Coclé () is a province of central Panama on the nation's southern coast. The administrative capital is the city of Penonomé.  This province was created by the Act of September 12, 1855 with the title of Department of Coclé during the presidency of Dr. Justo de Arosemena. It became a province, Decretory Number 190, on October 20, 1985. Coclé is primarily an agricultural area, with sugar and tomatoes as major crops.  The province has a number of well-known beaches, such as Santa Clara, Farallon and Rio Hato, and tourist activity has increased in recent years. It covers an area of 4,946.6 sq.km, and had a population of 265,149 in 2019.

Pre-Columbian Coclé 

During pre-Columbian times, the area of Panama which today includes Coclé province had a number of identifiable native cultures.  Archaeologists have loosely designated these cultures by pottery style.  The poorly studied La Mula period ranged from 150 BC to AD 300.  It was followed by the Tonosi period, from AD 300 to AD 550, and by the Cubita period, from AD 550 to AD 700.  A unified Indigenous culture appears to have flourished in this area from approximately 1200 BC until the 16th century.

Administrative divisions 
Coclé Province is divided into 6 distritos (districts) and subdivided into 44 corregimientos.
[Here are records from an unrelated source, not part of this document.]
/-- POWER_TRANSITION_DONE (R507, R508): the transition ends; an SMBus request that waited is taken. -/
def powerTransitionDone (arr stks cores edges : List Nat) (d : Dev) : Dev :=
  match d.boot.ptrans with
  | none => d
  | some (tgt, tag) =>
    let d1 := changeState (pState d) tgt arr stks cores edges { d with boot := { d.boot with ptrans := none } }
    let d2 := setB (setF d1 RST_STATUS RST_STATUS_PSTATE tgt) RST_STATUS RST_STATUS_PTRANS false
    let d3 := match tag with
      | some t => finish d2 t 0 0
      | none => d2
    match d3.boot.pwait with
    | [] => d3
    | x :: rest => powerTo x none { d3 with boot := { d3.boot with pwait := rest } }

/- The management core (R513) -/

/-- A management restart begins (R513): the step in flight ends in RERUN; the working state of the core is lost. -/
def mgmtRestart (wdog : Bool) (d : Dev) : Dev :=
  let d1 := setB (satF d MGC_RESTARTS MGC_RESTARTS_COUNT) FW_STATUS FW_STATUS_WDOG wdog
  raiseRerun { d1 with boot := { d1.boot with restart := true }, flt := { d1.flt with trackers := [] } } .step

/-- WATCHDOG_EXPIRE (R513): before readiness, or within 10 s of a management restart, a module reset; else a management restart.
since: ms since the last management restart (log 49). -/
def watchdogExpire (since : Option Nat) (d : Dev) : Dev :=
  if d.boot.off || d.boot.held || d.boot.fuseBad then d
  else if !isReady d || since.any (· < 10000) then
    setB (moduleReset 0 { d with boot := { d.boot with run := none } }) FW_STATUS FW_STATUS_WDOG true
  else mgmtRestart true d

/-- SRAM_UE (R513): an uncorrectable error outside the retained partition. -/
def sramUe (d : Dev) : Dev := if d.boot.off then d else mgmtRestart false d

/-- A request under way that a management restart ends: an eviction leaves its context resident, a load does not happen. -/
def dropWork (d : Dev) (w : Work) : Dev :=
  if isDegraded w then d
  else
    let d1 := if w.op = 3 ∨ w.op = 4 then setCtxField d w.ctx 5 3 3
      else if w.op = 2 ∧ !ctxFiller d w.ctx then setF d PLC_STATUS PLC_STATUS_STATE 0 else d
    finish d1 w.tag 2 0

/-- MGMT_RESTART_DONE (R513): every request taken and not complete completes with STATE. -/
def mgmtRestartDone (d : Dev) : Dev :=
  if !d.boot.restart then d
  else
    let d1 := { d with
      pan := { d.pan with taken := [], works := d.pan.works.filter isDegraded, step := none }
      fab := { d.fab with closing := d.fab.closing.map (fun x => (x.1, none)) }
      boot := { d.boot with
        restart := false
        fwq := []
        rsts := (d.boot.rsts.filter (fun x => x.phase != 0)).map (fun x => { x with tags := [] })
        ptrans := d.boot.ptrans.map (fun x => (x.1, none)) } }
    let tags := d.pan.taken.map (·.tag) ++ (d.pan.step.map (·.tag)).toList ++ d.fab.closing.filterMap (·.2) ++ d.boot.fwq.map (·.tag) ++
      d.boot.rsts.flatMap (·.tags) ++ (d.boot.ptrans.bind (·.2)).toList
    let d2 := setB (tags.foldl (fun d t => finish d t 2 0) (d.pan.works.foldl dropWork d1)) FW_STATUS FW_STATUS_BUSY false
    failJoin d2 2

/- The sensor hub (R514) -/

/-- The management die is too hot (R450): its record reaches the persistent log, then every VCM switches off. -/
def mgmtTrip (d : Dev) : Dev :=
  let seq := (getR d FLT_LOG_SEQ + 1) % 2 ^ 32
  let r := stamp (recordOf d { cls := 0x23, kind := 6, unit := myMod d } false) true true 0 seq
  powerOff 4 (plogCopy { d with flt := { d.flt with plogWait := [r] } })

/-- THERMAL_SAMPLE (R446, R449, R450, R514): every 1 ms, the tiles' sensors, the edge dies' and the management die's. -/
def thermalSample (tiles : List (Nat × List Int)) (edges : List Int) (mgmt : Int) (d : Dev) : Dev :=
  if d.boot.off then d
  else
    let d1 := newCeiling (showMax (tiles.foldl sampleTile d))
    let d2 := (List.range 16).foldl (fun d k =>
      if (edges.getD k 0 < 115) || (edge d k).lost then d
      else loseEdge (report d { cls := 0x23, kind := 5, unit := k, scope := .step }) k) d1
    if 115 ≤ mgmt then mgmtTrip d2 else d2

/-- VOLTAGE_MONITOR_SAMPLE (R514): every 10 µs, monitors by number, in mV. -/
def voltageMonitorSample (xs : List (Nat × Nat)) (d : Dev) : Dev :=
  { d with volts := xs.foldl (fun t x => t.put x.1 x.2 0) d.volts }

/- The reference clock (R534) -/

/-- MODCLK_LOSS: the PLLs run from the holdover oscillator. -/
def modclkLoss (d : Dev) : Dev :=
  let d1 := setB { d with boot := { d.boot with clkBack := false } } SB_CLK SB_CLK_MODCLK_OK false
  if getB d SB_CLK SB_CLK_HOLDOVER then d1
  else raiseAlert (setB (satF d1 SB_CLK SB_CLK_EVENTS) SB_CLK SB_CLK_HOLDOVER true) 6

/-- MODCLK_RETURN: the PLLs switch back at the next sentence origin. -/
def modclkReturn (d : Dev) : Dev :=
  setB { d with boot := { d.boot with clkBack := getB d SB_CLK SB_CLK_HOLDOVER } } SB_CLK SB_CLK_MODCLK_OK true
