-- ==== Sys2Proof/Machine/ExecJtag.lean ====
section
/-!
DEFINITION. Machine/ExecJtag.lean: JTAG (R489). One meaning for each command, over the operations of its chapter.
-/
namespace Sys2Proof.Machine

/-- BYPASS (R489): JTAG BYPASS instruction. -/
def execBypass (s : State) : Answer := act s (jtagLoad 0xFF)

/-- IDCODE (R489): JTAG IDCODE instruction. -/
def execIdcode (s : State) : Answer := act s (jtagIdcode)

/-- SAMPLE_PRELOAD (R489): JTAG SAMPLE/PRELOAD instruction. -/
def execSamplePreload (s : State) : Answer := act s (jtagLoad 2)

/-- EXTEST (R489): JTAG EXTEST instruction driving pins. -/
def execExtest (s : State) : Answer := act s (jtagLoad 0)

/-- HIGHZ (R489): JTAG HIGHZ instruction. -/
def execHighz (s : State) : Answer := act s (jtagLoad 3)

/-- CLAMP (R489): JTAG CLAMP instruction. -/
def execClamp (s : State) : Answer := act s (jtagLoad 4)

/-- INTERNAL_DEBUG (R489): JTAG internal debug instructions 0x40-0x4F where permitted. -/
def execInternalDebug (n : Nat) (s : State) : Answer := act s (jtagDebug n)

/-- TRST_ASSERT (R489): TRST# returns the TAP to Test-Logic-Reset, ending a session. -/
def execTrstAssert (s : State) : Answer := act s (tlrEntry)

/-- TEST_LOGIC_RESET_EXIT (R489): The TAP leaves Test-Logic-Reset under TMS and TCK, so a JTAG session becomes active and the report shows it. -/
def execTestLogicResetExit (s : State) : Answer := act s (tlrExit)

/-- TEST_LOGIC_RESET_ENTRY (R489): The TAP returns to Test-Logic-Reset under TMS without TRST#, ending the session and any pin-driving instruction. -/
def execTestLogicResetEntry (s : State) : Answer := act s (tlrEntry)

end Sys2Proof.Machine
end

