-- ==== Sys2Proof/Machine/ExecOrigin.lean ====
section
/-!
DEFINITION. Machine/ExecOrigin.lean: stop ticks, sentence origins and guard starts (R46-R62, R204, R290). One meaning for each command, over the operations of its chapter.
-/
namespace Sys2Proof.Machine

/-- STOP_TICK (R50): The tick generator emits a stop tick when the sentence length expires, latching the next sentence's length and any lengthening. -/
def execStopTick (s : State) : Answer := act s (stopTick)

/-- SENTENCE_ORIGIN (R46): TICK_ALIGN expires and the unit starts its sentence, applying frequency, map and loss changes that fall due there. -/
def execSentenceOrigin (s : State) : Answer := act s (fun d => reportDue (sentenceOrigin d))

/-- GUARD_START (R51): Guard start is marked; unfinished clauses overrun, yielding clauses end, the schedule window closes and the implicit note is raised. -/
def execGuardStart (s : State) : Answer := act s (guardStart)

end Sys2Proof.Machine
end

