-- ==== Sys2Proof/Certificates/Slice0/Obligations.lean ====
section
/-!
DEFINITION. Certificates/Slice0/Obligations.lean: the statements for the provers. `becomes` and `answers` (Safety.lean) say that exec
answers a next state with the queue as it was.
-/
open Sys2Proof Sys2Proof.Machine Sys2Proof.Safety

/-- For every command c and state s, a step of s with c at the front of its queue is exec of c on s with the rest of the queue; with
an empty queue it passes one router cycle and changes nothing else (that an idle step is one router cycle is this model's
choice, log 2). -/
def Obligations.StepTakesTheFrontCommand : Prop :=
  ∀ (c : Instr) (s : State) (rest : List Instr),
    step { s with pending := c :: rest } = exec c { s with pending := rest } ∧
      step { s with pending := [] } = .next { s with pending := [], dev := { s.dev with now := s.dev.now + 1 } }

/-- For every command i (every constructor of Instr, at every operand) and every state s, exec of i on s answers a next state with
the queue of s: no command of the table is refused or faults, and none changes the queue. A step answers a next state whose
queue is the old queue without its first command. (What each command does where its rules let it act is the business of the
statements of its family.) -/
def Obligations.EveryStepCompletesAndConsumesOneCommand : Prop :=
  (∀ (i : Instr) (s : State), ∃ t, exec i s = .next t ∧ t.pending = s.pending) ∧
    ∀ s : State, ∃ t, step s = .next t ∧ t.pending = s.pending.tail

/-- State.reset holds the reset values the register tables give: HIF_STATUS reads 0, HIF_CQ_CTL.SIZE_LOG2 6, HIF_PAN_CONS.PHASE 1,
both power caps 1,800, FREQ_MAX 80, the tick generator stopped, scrub periods 12 h. No command waits, memory is in its canonical
form, no context is resident. (That an unlisted byte reads 0 is log 3's choice and is not claimed here.) -/
def Obligations.ResetRegistersAndMemory : Prop :=
  getR State.reset.dev HIF_STATUS = 0 ∧ getF State.reset.dev HIF_CQ_CTL HIF_CQ_CTL_SIZE_LOG2 = 6 ∧
    getB State.reset.dev HIF_PAN_CONS HIF_PAN_CONS_PHASE = true ∧
    getF State.reset.dev PWR_CAP_HOST PWR_CAP_HOST_CAP = 1800 ∧ getF State.reset.dev PWR_CAP_BMC PWR_CAP_BMC_CAP = 1800 ∧
    getF State.reset.dev FREQ_MAX FREQ_MAX_CODE = 80 ∧ getB State.reset.dev TG_CTL TG_CTL_RUN = false ∧
    getF State.reset.dev (CC_SCRUB_CTL 63 1) CC_SCRUB_CTL_PERIOD_H = 12 ∧ State.reset.pending = [] ∧
    memWf State.reset.dev.mem ∧ State.reset.dev.res.fg = none

/-- For every state whose memory lists strictly rising addresses and no byte equal to what an unlisted address reads as, the next
state of a step, whatever command is at the front, has such a memory: equal memories stay equal data. The canonical form is the
model's own (log 3). -/
def Obligations.EveryStepKeepsMemoryCanonical : Prop :=
  ∀ s t : State, memWf s.dev.mem → step s = .next t → memWf t.dev.mem

/-- For every bundle b, with every field of every slot operation at every value its width admits, the decoder reads the 128 bits of
b as b: no field of an encoding of R209, R216, R218, R222 and R224 is dropped or overlaps another. -/
def Obligations.BundleDecodeOfEncode : Prop :=
  ∀ b : Bundle, Bundle.ofBits b.toBits = some b

/-- If the decoder reads a bundle b from 128 bits x, the encoding of b is x: one bundle has one encoding, and every word with a
reserved bit set or an undefined opcode is refused. -/
def Obligations.BundleEncodeOfDecode : Prop :=
  ∀ (x : BitVec 128) (b : Bundle), Bundle.ofBits x = some b → b.toBits = x
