@[simp] theorem noRoute_mem (d : Dev) (p : Nat) : (noRoute d p).mem = d.mem := by
  unfold noRoute
  simp

@[simp] theorem sendOn_mem (d : Dev) (p : Nat) (pk : Packet) : (sendOn d p pk).2.mem = d.mem := by
  unfold sendOn
  repeat' split
  all_goals simp [apply_ite Dev.mem]

@[simp] theorem sendAllOn_mem (p : Nat) (z0 : List Packet) (z1 : Dev) : (sendAllOn p z0 z1).2.mem = z1.mem := by
  induction z0 generalizing z1 p with
  | nil => rfl
  | cons r rs ih =>
    unfold sendAllOn
    simp [ih]

@[simp] theorem sendByGroup_mem (d : Dev) (pk : Packet) : (sendByGroup d pk).2.mem = d.mem := by
  unfold sendByGroup
  dsimp only
  repeat' split
  all_goals simp

@[simp] theorem portInject_mem (d : Dev) (p : Nat) : (portInject d p).2.mem = d.mem := by
  unfold portInject
  dsimp only
  repeat' split
  all_goals simp

@[simp] theorem portDraw_mem (d : Dev) (p n : Nat) : (portDraw d p n).2.mem = d.mem := by
  unfold portDraw
  simp

@[simp] theorem pushInbox_mem (d : Dev) (p : Nat) (x : RxPkt) : (pushInbox d p x).mem = d.mem := by
  unfold pushInbox
  simp

@[simp] theorem freeHeld_mem (d : Dev) (p : Nat) : (freeHeld d p).mem = d.mem := by
  unfold freeHeld
  repeat' split
  all_goals simp [apply_ite Dev.mem]

@[simp] theorem passHeld_mem (d : Dev) (p : Nat) (x : RxPkt) (cand : Bool) : (passHeld d p x cand).mem = d.mem := by
  unfold passHeld
  dsimp only
  repeat' split
  all_goals simp

@[simp] theorem giveBack_mem (d : Dev) (p h : Nat) : (giveBack d p h).mem = d.mem := by
  unfold giveBack
  simp

@[simp] theorem hcrcFault_mem (d : Dev) (p h : Nat) : (hcrcFault d p h).mem = d.mem := by
  unfold hcrcFault
  simp

@[simp] theorem acceptPacket_mem (d0 : Dev) (p : Nat) (pk : Packet) : (acceptPacket d0 p pk).mem = d0.mem := by
  unfold acceptPacket
  dsimp only
  repeat' split
  all_goals simp

@[simp] theorem linkUnit_mem (d : Dev) (p : Nat) (u : BitVec 256) : (linkUnit d p u).mem = d.mem := by
  unfold linkUnit
  simp [apply_ite Dev.mem]

@[simp] theorem takeUnit_mem (p : Nat) (d : Dev) (u : BitVec 256 × Bool) : (takeUnit p d u).mem = d.mem := by
  unfold takeUnit
  simp [apply_ite Dev.mem]

@[simp] theorem frameLost_mem (d : Dev) (p : Nat) : (frameLost d p).mem = d.mem := by
  unfold frameLost
  simp

@[simp] theorem takeFrame_mem (d : Dev) (p : Nat) (f : Frame) : (takeFrame d p f).mem = d.mem := by
  unfold takeFrame
  simp [apply_ite Dev.mem]

@[simp] theorem frameIn_mem (p : Nat) (lanes : List (BitVec 680)) (pois : BitVec 20) (d : Dev) : (frameIn p lanes pois d).mem = d.mem := by
  unfold frameIn
  split
  · rfl
  · cases h : rsDecode lanes with
    | none => simp
    | some r =>
      dsimp only
      split
      · split <;> simp [apply_ite Dev.mem]
      · simp [apply_ite Dev.mem]

@[simp] theorem takeLink_mem (d : Dev) (p c : Nat) : (takeLink d p c).2.mem = d.mem := by
  unfold takeLink
  repeat' split
  all_goals simp

@[simp] theorem linkAck_mem (p : Nat) (d : Dev) : (linkAck p d).mem = d.mem := by
  unfold linkAck
  try dsimp only
  repeat' (first | split | (refine (foldl_mem _ _ _ (fun _ _ => ?_)).trans ?_) | (refine (foldl_pair_mem _ _ _ (fun _ _ => ?_)).trans ?_))
  all_goals try simp [apply_ite Dev.mem]
  all_goals try exact takeReq_mem (by assumption)
  all_goals try exact snd_mem (by assumption) (by simp)

@[simp] theorem linkRetry_mem (p : Nat) (d : Dev) : (linkRetry p d).mem = d.mem := by
  unfold linkRetry
  try dsimp only
  repeat' (first | split | (refine (foldl_mem _ _ _ (fun _ _ => ?_)).trans ?_) | (refine (foldl_pair_mem _ _ _ (fun _ _ => ?_)).trans ?_))
  all_goals try simp [apply_ite Dev.mem]
  all_goals try exact takeReq_mem (by assumption)
  all_goals try exact snd_mem (by assumption) (by simp)

@[simp] theorem linkCredit_mem (p : Nat) (d : Dev) : (linkCredit p d).mem = d.mem := by
  unfold linkCredit
  try dsimp only
  repeat' (first | split | (refine (foldl_mem _ _ _ (fun _ _ => ?_)).trans ?_) | (refine (foldl_pair_mem _ _ _ (fun _ _ => ?_)).trans ?_))
  all_goals try simp [apply_ite Dev.mem]
  all_goals try exact takeReq_mem (by assumption)
  all_goals try exact snd_mem (by assumption) (by simp)

@[simp] theorem linkAckSend_mem (p : Nat) (d : Dev) : (linkAckSend p d).mem = d.mem := by
  unfold linkAckSend
  simp [apply_ite Dev.mem]

@[simp] theorem linkRetrySend_mem (p : Nat) (d : Dev) : (linkRetrySend p d).mem = d.mem := by
  unfold linkRetrySend
  simp [apply_ite Dev.mem]

@[simp] theorem linkAckTimeout_mem (p : Nat) (d : Dev) : (linkAckTimeout p d).mem = d.mem := by
  unfold linkAckTimeout
  simp [apply_ite Dev.mem]

@[simp] theorem laneLockLoss_mem (p : Nat) (d : Dev) : (laneLockLoss p d).mem = d.mem := by
  unfold laneLockLoss
  simp [apply_ite Dev.mem]

@[simp] theorem linkLevel_mem (p lv : Nat) (d : Dev) : (linkLevel p lv d).mem = d.mem := by
  unfold linkLevel
  simp [apply_ite Dev.mem]

@[simp] theorem portStart_mem (d : Dev) (p : Nat) : (portStart d p).mem = d.mem := by
  unfold portStart
  simp

@[simp] theorem showStages_mem (d : Dev) : (showStages d).mem = d.mem := by
  unfold showStages
  simp

@[simp] theorem portTrainDone_mem (p : Nat) (ok : Bool) (d : Dev) : (portTrainDone p ok d).mem = d.mem := by
  unfold portTrainDone
  simp [apply_ite Dev.mem]

@[simp] theorem takePkt_mem (d : Dev) (p n t : Nat) : (takePkt d p n t).2.mem = d.mem := by
  unfold takePkt
  dsimp only
  repeat' split
  all_goals simp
Research and conservation 
Parque Nacional General de División Omar Torrijos Herrera, established around the crash site of former Panamanian leader Omar Torrijos, is located in the northeastern portion of Coclé. Parque Omar, as it is known, enjoys some legal protection as a national park.

Coclé is also home to APROVACA orchid conservation center, which conducts orchid conservation activities, including orchid reintroduction into the wild and a sponsorship program for the Panamanian national flower Peristeria elata.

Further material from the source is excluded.